Written evidence
Submitted to the Foreign Affairs Committee
Memorandum submitted by the Foreign and
Commonwealth Office
BIOLOGICAL WEAPONS GREEN PAPER
Letter to the Parliamentary Relations
and Devolution Department, Foreign and Commonwealth Office from
the Clerk of Committee, 11 September 2003
The Committee at its meeting on Tuesday considered
the Government's Response[1]
to its Report on the Biological Weapons Green Paper[2].
The Committee appreciates the very full response
to its conclusions and recommendations. I have been asked to offer
one comment and to make one request.
In relation to the BWC[3]
verification protocol, and noting the explanation of the Government's
judgment that it is not politically feasible to resurrect the
protocol, the Committee nevertheless trusts that the Government
will not abandon all hope of agreement, and that it will be in
a position to respond quickly and positively to any new development
or change of heart elsewhere.
The Committee would also welcome a report from
the FCO on the outcome of the BWC experts' meeting held last month,
and on any other recent, relevant developments.
Clerk of Committee
September 2003
Letter to the Clerk of Committee from
the Parliamentary Relations and Devolution Department, oreign
and Commonwealth Office, 15 October 2003
Thank you for your letter of 11 September.
Following its consideration of the Government's
response to its Report on the Biological Weapons Green Paper,
the Committee said that it trusted that the Government would not
abandon all hope of agreement on a BWC protocol and that it would
be in a position to respond quickly and positively to any new
development or change of heart elsewhere. The Government reassures
the Committee that if the wider international context proves more
favourable, then the UK would most certainly wish to be at the
forefront of any renewed effort to strengthen the BWC through
agreement on a verification protocol. In the EU document setting
out Basic Principles against Proliferation of Weapons of Mass
Destruction, agreed at Thessaloniki in June this year, there was
a commitment to the establishment of additional verification instruments,
where necessary, in order to deter non-compliance.

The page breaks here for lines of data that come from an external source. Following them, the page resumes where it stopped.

-- ==== Sys2Proof/Laws/State.lean ====
section
/-! SUPPORT. What each update of the state leaves as it was, one lemma per field. -/

namespace Sys2Proof.Machine

@[simp] theorem State.onW_w (s : State) (f : Work → Work) : (s.onW f).w = f s.w := rfl
@[simp] theorem State.onW_ctl (s : State) (f : Work → Work) : (s.onW f).ctl = s.ctl := rfl
@[simp] theorem State.onW_pending (s : State) (f : Work → Work) : (s.onW f).pending = s.pending := rfl
@[simp] theorem State.onCtl_w (s : State) (f : Ctl → Ctl) : (s.onCtl f).w = s.w := rfl
@[simp] theorem State.onCtl_ctl (s : State) (f : Ctl → Ctl) : (s.onCtl f).ctl = f s.ctl := rfl
@[simp] theorem State.onCtl_pending (s : State) (f : Ctl → Ctl) : (s.onCtl f).pending = s.pending := rfl

@[simp] theorem Work.updCtx_time (w : Work) (c : CtxId) (f : Ctx → Ctx) : (w.updCtx c f).time = w.time := rfl
@[simp] theorem Work.updCtx_slices (w : Work) (c : CtxId) (f : Ctx → Ctx) : (w.updCtx c f).slices = w.slices := rfl
@[simp] theorem Work.updCtx_cores (w : Work) (c : CtxId) (f : Ctx → Ctx) : (w.updCtx c f).cores = w.cores := rfl
@[simp] theorem Work.updCtx_clusters (w : Work) (c : CtxId) (f : Ctx → Ctx) : (w.updCtx c f).clusters = w.clusters := rfl
@[simp] theorem Work.updCtx_sluices (w : Work) (c : CtxId) (f : Ctx → Ctx) : (w.updCtx c f).sluices = w.sluices := rfl
@[simp] theorem Work.updCtx_groups (w : Work) (c : CtxId) (f : Ctx → Ctx) : (w.updCtx c f).groups = w.groups := rfl
@[simp] theorem Work.updCtx_combineIns (w : Work) (c : CtxId) (f : Ctx → Ctx) : (w.updCtx c f).combineIns = w.combineIns := rfl
@[simp] theorem Work.updCtx_combineUses (w : Work) (c : CtxId) (f : Ctx → Ctx) : (w.updCtx c f).combineUses = w.combineUses := rfl
@[simp] theorem Work.updCtx_combineCounts (w : Work) (c : CtxId) (f : Ctx → Ctx) : (w.updCtx c f).combineCounts = w.combineCounts := rfl
@[simp] theorem Work.updCtx_failedUses (w : Work) (c : CtxId) (f : Ctx → Ctx) : (w.updCtx c f).failedUses = w.failedUses := rfl
@[simp] theorem Work.updCtx_scale (w : Work) (c : CtxId) (f : Ctx → Ctx) : (w.updCtx c f).scale = w.scale := rfl
@[simp] theorem Work.updCtx_jobs (w : Work) (c : CtxId) (f : Ctx → Ctx) : (w.updCtx c f).jobs = w.jobs := rfl
@[simp] theorem Work.updCtx_progs (w : Work) (c : CtxId) (f : Ctx → Ctx) : (w.updCtx c f).progs = w.progs := rfl
@[simp] theorem Work.updCtx_hbm (w : Work) (c : CtxId) (f : Ctx → Ctx) : (w.updCtx c f).hbm = w.hbm := rfl
@[simp] theorem Work.updCtx_tags (w : Work) (c : CtxId) (f : Ctx → Ctx) : (w.updCtx c f).tags = w.tags := rfl
@[simp] theorem Work.updCtx_ctr (w : Work) (c : CtxId) (f : Ctx → Ctx) : (w.updCtx c f).ctr = w.ctr := rfl
@[simp] theorem Work.updCtx_nodes (w : Work) (c : CtxId) (f : Ctx → Ctx) : (w.updCtx c f).nodes = w.nodes := rfl
@[simp] theorem Work.updCtx_lostPassed (w : Work) (c : CtxId) (f : Ctx → Ctx) : (w.updCtx c f).lostPassed = w.lostPassed := rfl
@[simp] theorem Work.updCtx_writes (w : Work) (c : CtxId) (f : Ctx → Ctx) : (w.updCtx c f).writes = w.writes := rfl
@[simp] theorem Work.updCtx_memStacks (w : Work) (c : CtxId) (f : Ctx → Ctx) : (w.updCtx c f).memStacks = w.memStacks := rfl
@[simp] theorem Work.updCtx_parts (w : Work) (c : CtxId) (f : Ctx → Ctx) : (w.updCtx c f).parts = w.parts := rfl
@[simp] theorem Work.updCtx_fab (w : Work) (c : CtxId) (f : Ctx → Ctx) : (w.updCtx c f).fab = w.fab := rfl
@[simp] theorem Work.updCtx_red (w : Work) (c : CtxId) (f : Ctx → Ctx) : (w.updCtx c f).red = w.red := rfl
@[simp] theorem Work.updCtx_commits (w : Work) (c : CtxId) (f : Ctx → Ctx) : (w.updCtx c f).commits = w.commits := rfl
@[simp] theorem Work.updCtx_rebuild (w : Work) (c : CtxId) (f : Ctx → Ctx) : (w.updCtx c f).rebuild = w.rebuild := rfl
@[simp] theorem Work.updCtx_heldWrites (w : Work) (c : CtxId) (f : Ctx → Ctx) : (w.updCtx c f).heldWrites = w.heldWrites := rfl
@[simp] theorem Work.updCtx_readAhead (w : Work) (c : CtxId) (f : Ctx → Ctx) : (w.updCtx c f).readAhead = w.readAhead := rfl
@[simp] theorem Work.updCtx_host (w : Work) (c : CtxId) (f : Ctx → Ctx) : (w.updCtx c f).host = w.host := rfl
@[simp] theorem Work.updCtx_log (w : Work) (c : CtxId) (f : Ctx → Ctx) : (w.updCtx c f).log = w.log := rfl
@[simp] theorem Work.updCtx_epochs (w : Work) (c : CtxId) (f : Ctx → Ctx) : (w.updCtx c f).epochs = w.epochs := rfl
@[simp] theorem Work.updCtx_fenced (w : Work) (c : CtxId) (f : Ctx → Ctx) : (w.updCtx c f).fenced = w.fenced := rfl
@[simp] theorem Work.updCtx_inReset (w : Work) (c : CtxId) (f : Ctx → Ctx) : (w.updCtx c f).inReset = w.inReset := rfl
@[simp] theorem Work.updCtx_testFailed (w : Work) (c : CtxId) (f : Ctx → Ctx) : (w.updCtx c f).testFailed = w.testFailed := rfl
@[simp] theorem Work.updCtx_out (w : Work) (c : CtxId) (f : Ctx → Ctx) : (w.updCtx c f).out = w.out := rfl
@[simp] theorem Work.updCtx_fresh (w : Work) (c : CtxId) (f : Ctx → Ctx) : (w.updCtx c f).fresh = w.fresh := rfl
@[simp] theorem Work.updCtx_nextId (w : Work) (c : CtxId) (f : Ctx → Ctx) : (w.updCtx c f).nextId = w.nextId := rfl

The Committee also asked for a report on the
outcome of the BWC Expert's meeting. The 2003 BWC States Parties
Experts' Meeting had two topics on its agenda during its 18-29
August session: the adoption of necessary national measures to
implement the prohibitions set forth in the Convention, including
the enactment of penal legislation; and national mechanisms to
establish and maintain the security and oversight of pathogenic
microorganisms and toxins. The UK delegation submitted two principal
working papers identifying core elements for legislation in these
areas. These were aimed at those States Parties that had either
no legislation in place, or were considering amending or expanding
their existing regulatory provisions relevant to national implementation
of the BWC and oversight of pathogenic microorganisms and toxins.
In addition, Home Office, National Counter Terrorism Security
Office, Health and Safety Executive, Dstl[4]

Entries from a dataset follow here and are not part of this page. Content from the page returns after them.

-- ==== Sys2Proof/Laws/Access.lean ====
section
/-! SUPPORT. Reading one unit of the state after an update: the unit itself, and every other. -/

namespace Sys2Proof.Machine

/-- Contexts have distinct places. -/
theorem ctxKey_inj {c d : CtxId} (h : ctxKey c = ctxKey d) : c = d := by
  obtain ⟨n, k, i⟩ := c
  obtain ⟨m, l, j⟩ := d
  simp only [ctxKey] at h
  have : n.val = m.val ∧ k.val = l.val ∧ i.val = j.val := by omega
  simp only [CtxId.mk.injEq, Fin.ext_iff]
  exact this

/-- Functions have distinct places. -/
theorem fnKey_inj {f g : Fn} (h : fnKey f = fnKey g) : f = g := by
  obtain ⟨p, i⟩ := f
  obtain ⟨q, j⟩ := g
  simp only [fnKey] at h
  have : p.val = q.val ∧ i.val = j.val := by omega
  simp only [Fn.mk.injEq, Fin.ext_iff]
  exact this

@[simp] theorem Work.ctx_updCtx_same (w : Work) (c : CtxId) (f : Ctx → Ctx) : (w.updCtx c f).ctx c = f (w.ctx c) := Tbl.get_upd_same _ _ _ _
@[simp] theorem Work.core_updCore_same (w : Work) (c : CtxId) (f : Core → Core) : (w.updCore c f).core c = f (w.core c) := Tbl.get_upd_same _ _ _ _
@[simp] theorem Work.slice_updSlice_same (w : Work) (n : Nat) (f : SliceSt → SliceSt) : (w.updSlice n f).slice n = f (w.slice n) := Tbl.get_upd_same _ _ _ _
@[simp] theorem Work.sluice_updSluice_same (w : Work) (n : Nat) (f : Sluice → Sluice) : (w.updSluice n f).sluice n = f (w.sluice n) := Tbl.get_upd_same _ _ _ _
@[simp] theorem Work.stack_updStack_same (w : Work) (n : Nat) (f : Stack → Stack) : (w.updStack n f).stack n = f (w.stack n) := Tbl.get_upd_same _ _ _ _
@[simp] theorem Work.part_updPart_same (w : Work) (q : Fin 8) (f : Part → Part) : (w.updPart q f).part q = f (w.part q) := Tbl.get_upd_same _ _ _ _
@[simp] theorem Work.port_updPort_same (w : Work) (p : Nat) (f : Port → Port) : (w.updPort p f).port p = f (w.port p) := Tbl.get_upd_same _ _ _ _
@[simp] theorem Work.job_setJob_same (w : Work) (q : Fin 8) (j : BitVec 16) (v : Option Job) : (w.setJob q j v).job q j = v := Tbl.get_set_same _ _ _ _
@[simp] theorem Work.prog_setProg_same (w : Work) (q : Fin 8) (n : BitVec 32) (v : Option Program) : (w.setProg q n v).prog q n = v := Tbl.get_set_same _ _ _ _
@[simp] theorem Work.entry_setEntry_same (w : Work) (q : Fin 8) (t : BitVec 20) (v : Option ScaleEntry) : (w.setEntry q t v).entry q t = v := Tbl.get_set_same _ _ _ _
@[simp] theorem Work.fn_updFn_same (w : Work) (f : Fn) (g : FnSt → FnSt) : (w.updFn f g).fn f = g (w.fn f) := Tbl.get_upd_same _ _ _ _
@[simp] theorem Work.queue_setQueue_same (w : Work) (f : Fn) {k : Nat} (hk : k < 4096) (v : Option QueueSt) :
    (w.setQueue f k v).queue f k = v := (if_pos hk).trans (Tbl.get_set_same _ _ _ _)
@[simp] theorem Work.commit_updCommit_same (w : Work) (q : Fin 8) (j : BitVec 16) (f : CommitSt → CommitSt) : (w.updCommit q j f).commit q j = f (w.commit q j) := Tbl.get_upd_same _ _ _ _
@[simp] theorem Work.redCtx_setRed_same (w : Work) (j b : BitVec 16) (v : Option RedCtx) : (w.setRed j b v).redCtx j b = v := Tbl.get_set_same _ _ _ _

theorem Work.ctx_updCtx_other (w : Work) {c d : CtxId} (f : Ctx → Ctx) (h : d ≠ c) : (w.updCtx c f).ctx d = w.ctx d :=
  Tbl.get_upd_other _ _ (fun e => h (ctxKey_inj e)) f
theorem Work.slice_updSlice_other (w : Work) {c d : Nat} (f : SliceSt → SliceSt) (h : d ≠ c) : (w.updSlice c f).slice d = w.slice d :=
  Tbl.get_upd_other _ _ (h) f
theorem Work.sluice_updSluice_other (w : Work) {c d : Nat} (f : Sluice → Sluice) (h : d ≠ c) : (w.updSluice c f).sluice d = w.sluice d :=
  Tbl.get_upd_other _ _ (h) f
theorem Work.stack_updStack_other (w : Work) {c d : Nat} (f : Stack → Stack) (h : d ≠ c) : (w.updStack c f).stack d = w.stack d :=
  Tbl.get_upd_other _ _ (h) f
theorem Work.part_updPart_other (w : Work) {c d : Fin 8} (f : Part → Part) (h : d ≠ c) : (w.updPart c f).part d = w.part d :=
  Tbl.get_upd_other _ _ (fun e => h (Fin.ext e)) f
theorem Work.port_updPort_other (w : Work) {c d : Nat} (f : Port → Port) (h : d ≠ c) : (w.updPort c f).port d = w.port d :=
  Tbl.get_upd_other _ _ (h) f

theorem Work.core_updCore_other (w : Work) {c d : CtxId} (f : Core → Core) (h : coreKey d ≠ coreKey c) :
    (w.updCore c f).core d = w.core d := Tbl.get_upd_other _ _ h f
/-- The contexts of one core see the same core. -/
theorem Work.core_of_key (w : Work) {c d : CtxId} (h : coreKey d = coreKey c) : w.core d = w.core c := by
  simp only [Work.core, h]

Porton Down and Department of Transport experts made presentations
on aspects of biosecurity and biosafety legislation and implementation
in the UK. Working papers were also submitted on UK export control
legislation, emergency response, licensing arrangements for animal
pathogens, as well as a report of a joint FCO and Universities
of Bradford and Nottingham seminar on BWC issues.
The conduct of the Meeting and the considerable
information produced were successful in going some way to promoting
common understandings on its two agenda items. Over eighty States
Parties participated with over 400 individual delegates. The US
and Germany also made significant contributions as did many Central
and Eastern European States Parties. Members of the NAM group
also spoke. In total, there were over seventy thematic presentations
during the two-week meeting. The Government believes that the
Experts' Meeting was particularly successful since there was none
of the rancour and divisions that attended the demise of the BWC
Protocol and Fifth Review Conference in 2001.

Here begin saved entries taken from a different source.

theorem Work.ctx_fault (w : Work) (c : CtxId) (x : Option InFlight) (pc : Nat) (code : Byte) (d : Nat) (h : (w.ctx c).live) :
    (w.fault c x pc code d).ctx c = (w.ctx c).faulted w.time x ((w.ctx c).record x pc code d) := by
  rw [Work.fault_of_live w c x pc code d h, (Quiet.notifyFault ..).ctx, Work.ctx_logFault, Work.ctx_updCtx_same, Work.ctx_cancelAhead]

theorem Work.ctx_fault_other (w : Work) {c e : CtxId} (x : Option InFlight) (pc : Nat) (code : Byte) (d : Nat) (h : e ≠ c) :
    (w.fault c x pc code d).ctx e = w.ctx e := by
  unfold Work.fault
  dsimp only
  split
  · rw [Work.ctx_logFault, Work.ctx_updCtx_other _ _ h]
  · split
    · rw [Work.ctx_updCtx_other _ _ h]
    · rw [(Quiet.notifyFault ..).ctx, Work.ctx_logFault, Work.ctx_updCtx_other _ _ h, Work.ctx_cancelAhead]

theorem Work.writes_fault (w : Work) (c : CtxId) (x : Option InFlight) (pc : Nat) (code : Byte) (d : Nat) :
    (w.fault c x pc code d).writes = w.writes := by
  unfold Work.fault
  dsimp only
  split
  · rfl
  · split
    · rfl
    · exact (Quiet.notifyFault ..).writes

end Sys2Proof.Machine
end

section
/-! O55: opcodes that trap (R82, R110), messages that age out (R11), and read-ahead (R425). -/

namespace Sys2Proof.Machine

theorem Ctx.noteEnd_fault_infl (k : Ctx) (t : TimeSt) (r : FaultRec) (l : List InFlight) :
    ({ k with fault := r, infl := l } : Ctx).noteEnd t = { k.noteEnd t with fault := r, infl := l } := by
  unfold Ctx.noteEnd Ctx.countOverrun
  split <;> rfl

theorem Ctx.noteEnd_fault (k : Ctx) (t : TimeSt) (r : FaultRec) :
    ({ k with fault := r } : Ctx).noteEnd t = { k.noteEnd t with fault := r } := by
  unfold Ctx.noteEnd Ctx.countOverrun
  split <;> rfl

theorem Ctx.infl_noteEnd (k : Ctx) (t : TimeSt) : (k.noteEnd t).infl = k.infl := by
  unfold Ctx.noteEnd Ctx.countOverrun
  split <;> rfl

/-- A fault without an instruction keeps what the context has dispatched. -/
theorem Ctx.faulted_none (k : Ctx) (t : TimeSt) (r : FaultRec) :
    k.faulted t none r = { ({ k with fault := r } : Ctx).noteEnd t with st := .faulted, hold := .none, version := none } := by
  rw [Ctx.noteEnd_fault, Ctx.faulted, Ctx.leftBy_none, ← Ctx.infl_noteEnd k t]

theorem Ctx.faulted_eq (k : Ctx) (t : TimeSt) (x : Option InFlight) (r : FaultRec) :
    k.faulted t x r =
      { ({ k with fault := r, infl := k.leftBy x } : Ctx).noteEnd t with st := .faulted, hold := .none, version := none } := by
  rw [Ctx.noteEnd_fault_infl, Ctx.faulted]

/-! Opcodes that no program may use. -/

theorem opcodeFault_privileged {b : Byte} (h : 0xF0 ≤ b.toNat) : opcodeFault b = 0x02 := if_pos h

This meeting has thus helped re-establish international
cooperation in the campaign to combat BW proliferation. Our attention
is now focused on ensuring that there is a concrete outcome to
the political meeting of States Parties in November (10-14). The
Government will be working hard to ensure that core issues can
be identified from the material presented at the August meeting
as the basis for further action by States Parties, either individually
or collectively. We will be working closely with the Chairman,
Ambassador Tibor T?th, and other like-minded States Parties to
this end during the forthcoming intersessional period.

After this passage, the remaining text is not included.